**Exercise description**
Extract from the entries below, exactly as given, only the lines from the line containing "fields (R88). -/" to the line containing "(hk : ∀ x ∈ opcodeRows.take", both lines included.

**Information given**

-- ==== Sys2Proof/Laws/PerInstr.lean ====
section
/-! SUPPORT. The family `Encoding`: what the stimulus word of each operation says, row by row of the opcode map (R81, R82,
R88): the word selects its own row, its fields read back, and the operand values have the types of the row. -/

namespace Sys2Proof.Laws.Encoding

/-- The word of a well-formed operation selects the operation's row, carries its number and its small operands, and is
followed by operand values of the row's types in the row's order (R81, R82, R88). -/
def Statement (i : Instr) : Prop :=
  i.wellFormed = true →
    selectOpcode (encodeWord i) = some i.opcode ∧ wordNumber (encodeWord i) = i.number.getD 0 ∧
      wordImm (encodeWord i) = i.imm ∧ i.operands.map Item.kind = i.opcode.operandKinds.map some

/-- The number field of a word put together from its fields (R81). -/
theorem wordNumber_append (op : BitVec 8) {n : Nat} (hn : numberFits n = true) (imm : BitVec 16) :
    wordNumber (op ++ BitVec.ofNat 8 n ++ imm) = n := by
  have h : n < 256 := of_decide_eq_true hn
  have e : (op ++ BitVec.ofNat 8 n ++ imm : BitVec 32).extractLsb' 16 8 = BitVec.ofNat 8 n := by
    ext k hk
    rw [BitVec.getElem_extractLsb', BitVec.getLsbD_append, BitVec.getLsbD_append]
    simp [hk]
  unfold wordNumber
  rw [e, BitVec.toNat_ofNat]
  exact Nat.mod_eq_of_lt h

/-- The small operands of a word put together from its fields (R81). -/
theorem wordImm_append (op n : BitVec 8) (imm : BitVec 16) : wordImm (op ++ n ++ imm) = imm := by
  unfold wordImm
  ext k hk
  rw [BitVec.getElem_extractLsb', BitVec.getLsbD_append]
  simp [hk]

/-- The opcode byte of a word put together from its fields, under a mask (R81). -/
theorem opcodeByte_and (op n : BitVec 8) (imm : BitVec 16) (m : BitVec 32) :
    ((op ++ n ++ imm : BitVec 32) &&& m).extractLsb' 24 8 = op &&& m.extractLsb' 24 8 := by
  ext k hk
  rw [BitVec.getElem_extractLsb', BitVec.getLsbD_and, BitVec.getLsbD_append, BitVec.getLsbD_append]
  have h1 : ¬ 24 + k < 16 := by omega
  have h2 : ¬ 24 + k - 16 < 8 := by omega
  have h3 : 24 + k - 16 - 8 = k := by omega
  simp [hk, h1, h2, h3]

/-- A row whose opcode byte differs does not admit a word put together from its fields (R88). -/
theorem not_admits {op n : BitVec 8} {imm : BitVec 16} {r : OpcodeRow}
    (h : op &&& r.mask.extractLsb' 24 8 ≠ r.pattern.extractLsb' 24 8) : r.admits (op ++ n ++ imm) = false := by
  rw [OpcodeRow.admits, beq_eq_false_iff_ne]
  intro e
  exact h (by rw [← e, opcodeByte_and])

/-- The row at place `k` of the map is selected when no row before it has the opcode byte and each field of the word is right
under its part of the row's mask (R88). -/
theorem select_at (k : Nat) {op n mOp mN : BitVec 8} {imm mImm : BitVec 16} {r : OpcodeRow}
    (hr : opcodeRows = opcodeRows.take k ++ r :: opcodeRows.drop (k + 1))
    (hk : ∀ x ∈ opcodeRows.take k, op &&& x.mask.extractLsb' 24 8 ≠ x.pattern.extractLsb' 24 8)
    (hm : r.mask = mOp ++ mN ++ mImm) (h : (op &&& mOp) ++ (n &&& mN) ++ (imm &&& mImm) = r.pattern) :
    selectOpcode (op ++ n ++ imm) = some r.opcode := by
  have ha : r.admits (op ++ n ++ imm) = true := by
    rw [OpcodeRow.admits, beq_iff_eq, hm, BitVec.and_append, BitVec.and_append, h]
  have hn : (opcodeRows.take k).find? (fun x => x.admits (op ++ n ++ imm)) = none :=
    List.find?_eq_none.2 fun x hx => by rw [not_admits (hk x hx)]; exact Bool.false_ne_true
  rw [selectOpcode, hr, List.find?_append, hn, Option.none_or, List.find?_cons, ha]

/-- The rows with an operand bit or two select themselves, whatever the number and the operand (R88). -/
theorem select_edgeAb (n : BitVec 8) (c : BitVec 2) : selectOpcode (0x01#8 ++ n ++ (0#14 ++ c)) = some .edgeAb :=
  select_at 0 (mOp := 0xFF#8) (mN := 0#8) (mImm := 0xFFFC#16) rfl (by decide) rfl
    (by rw [BitVec.and_zero]; revert c; decide)

theorem select_wp (n : BitVec 8) (b : BitVec 1) : selectOpcode (0x02#8 ++ n ++ (0#15 ++ b)) = some .wp :=
  select_at 1 (mOp := 0xFF#8) (mN := 0#8) (mImm := 0xFFFE#16) rfl (by decide) rfl
    (by rw [BitVec.and_zero]; revert b; decide)

theorem select_edgeBtn (n : BitVec 8) (b : BitVec 1) : selectOpcode (0x03#8 ++ n ++ (0#15 ++ b)) = some .edgeBtn :=
  select_at 2 (mOp := 0xFF#8) (mN := 0#8) (mImm := 0xFFFE#16) rfl (by decide) rfl
    (by rw [BitVec.and_zero]; revert b; decide)

theorem select_pub (b : BitVec 1) : selectOpcode (0x09#8 ++ BitVec.ofNat 8 0 ++ (0#15 ++ b)) = some .pub :=
  select_at 4 (mOp := 0xFF#8) (mN := 0xFF#8) (mImm := 0xFFFE#16) rfl (by decide) rfl (by revert b; decide)

theorem select_init (n : BitVec 8) (d c b a : BitVec 1) :
    selectOpcode (0x10#8 ++ n ++ (0#12 ++ d ++ c ++ b ++ a)) = some .init :=
  select_at 5 (mOp := 0xFF#8) (mN := 0#8) (mImm := 0xFFF0#16) rfl (by decide) rfl
    (by rw [BitVec.and_zero]; revert d c b a; decide)

/-- The rows without a small operand select themselves, whatever the number (R88). -/
theorem select_plain (n : BitVec 8) :
    selectOpcode (0x11#8 ++ n ++ 0#16) = some .deinit ∧ selectOpcode (0x12#8 ++ n ++ 0#16) = some .set ∧
      selectOpcode (0x13#8 ++ n ++ 0#16) = some .get ∧ selectOpcode (0x14#8 ++ n ++ 0#16) = some .reset ∧
      selectOpcode (0x15#8 ++ n ++ 0#16) = some .reinit :=
  ⟨select_at 6 (mOp := 0xFF#8) (mN := 0#8) (mImm := 0xFFFF#16) rfl (by decide) rfl (by rw [BitVec.and_zero]; rfl),
    select_at 7 (mOp := 0xFF#8) (mN := 0#8) (mImm := 0xFFFF#16) rfl (by decide) rfl (by rw [BitVec.and_zero]; rfl),
    select_at 8 (mOp := 0xFF#8) (mN := 0#8) (mImm := 0xFFFF#16) rfl (by decide) rfl (by rw [BitVec.and_zero]; rfl),
    select_at 9 (mOp := 0xFF#8) (mN := 0#8) (mImm := 0xFFFF#16) rfl (by decide) rfl (by rw [BitVec.and_zero]; rfl),
    select_at 10 (mOp := 0xFF#8) (mN := 0#8) (mImm := 0xFFFF#16) rfl (by decide) rfl (by rw [BitVec.and_zero]; rfl)⟩

theorem edgeAb (n : Nat) (code : BitVec 2) : Statement (.edgeAb n code) := fun h =>
  ⟨select_edgeAb _ _, wordNumber_append _ h _, wordImm_append _ _ _, rfl⟩

theorem wp (n : Nat) (w : WatchPoint) : Statement (.wp n w) := fun h =>
  ⟨select_wp _ _, wordNumber_append _ h _, wordImm_append _ _ _, rfl⟩

theorem edgeBtn (n : Nat) (lvl : Level) (now : Nat) : Statement (.edgeBtn n lvl now) := fun h =>
  ⟨select_edgeBtn _ _, wordNumber_append _ h _, wordImm_append _ _ _, rfl⟩

theorem deq : Statement .deq := fun _ => by decide +kernel

theorem pub (answer : Answer) (free : Nat) : Statement (.pub answer free) := fun _ => by
  refine ⟨?_, wordNumber_append _ (n := 0) (by decide) _, wordImm_append _ _ _, rfl⟩
  exact select_pub answer.bit

theorem init (cfg : InitCfg) (plat : Answer) (lvl0 : Level) (now : Nat) : Statement (.init cfg plat lvl0 now) :=
  fun h => ⟨select_init _ _ _ _ _, wordNumber_append _ h _, wordImm_append _ _ _, rfl⟩

theorem deinit (n : Nat) : Statement (.deinit n) := fun h =>
  ⟨(select_plain _).1, wordNumber_append _ h _, wordImm_append _ _ _, rfl⟩

theorem set (n : Nat) (p : Num) : Statement (.set n p) := fun h =>
  ⟨(select_plain _).2.1, wordNumber_append _ h _, wordImm_append _ _ _, rfl⟩

theorem get (n : Nat) : Statement (.get n) := fun h =>
  ⟨(select_plain _).2.2.1, wordNumber_append _ h _, wordImm_append _ _ _, rfl⟩

theorem reset (n : Nat) : Statement (.reset n) := fun h =>
  ⟨(select_plain _).2.2.2.1, wordNumber_append _ h _, wordImm_append _ _ _, rfl⟩

theorem reinit (n : Nat) (min2 max2 step2 : Num) : Statement (.reinit n min2 max2 step2) := fun h =>
  ⟨(select_plain _).2.2.2.2, wordNumber_append _ h _, wordImm_append _ _ _, rfl⟩

theorem getStats : Statement .getStats := fun _ => by decide +kernel

theorem resetStats : Statement .resetStats := fun _ => by decide +kernel

end Sys2Proof.Laws.Encoding
end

**Response to the exercise**
/-- A row whose opcode byte differs does not admit a word put together from its fields (R88). -/
theorem not_admits {op n : BitVec 8} {imm : BitVec 16} {r : OpcodeRow}
    (h : op &&& r.mask.extractLsb' 24 8 ≠ r.pattern.extractLsb' 24 8) : r.admits (op ++ n ++ imm) = false := by
  rw [OpcodeRow.admits, beq_eq_false_iff_ne]
  intro e
  exact h (by rw [← e, opcodeByte_and])

/-- The row at place `k` of the map is selected when no row before it has the opcode byte and each field of the word is right
under its part of the row's mask (R88). -/
theorem select_at (k : Nat) {op n mOp mN : BitVec 8} {imm mImm : BitVec 16} {r : OpcodeRow}
    (hr : opcodeRows = opcodeRows.take k ++ r :: opcodeRows.drop (k + 1))
    (hk : ∀ x ∈ opcodeRows.take k, op &&& x.mask.extractLsb' 24 8 ≠ x.pattern.extractLsb' 24 8)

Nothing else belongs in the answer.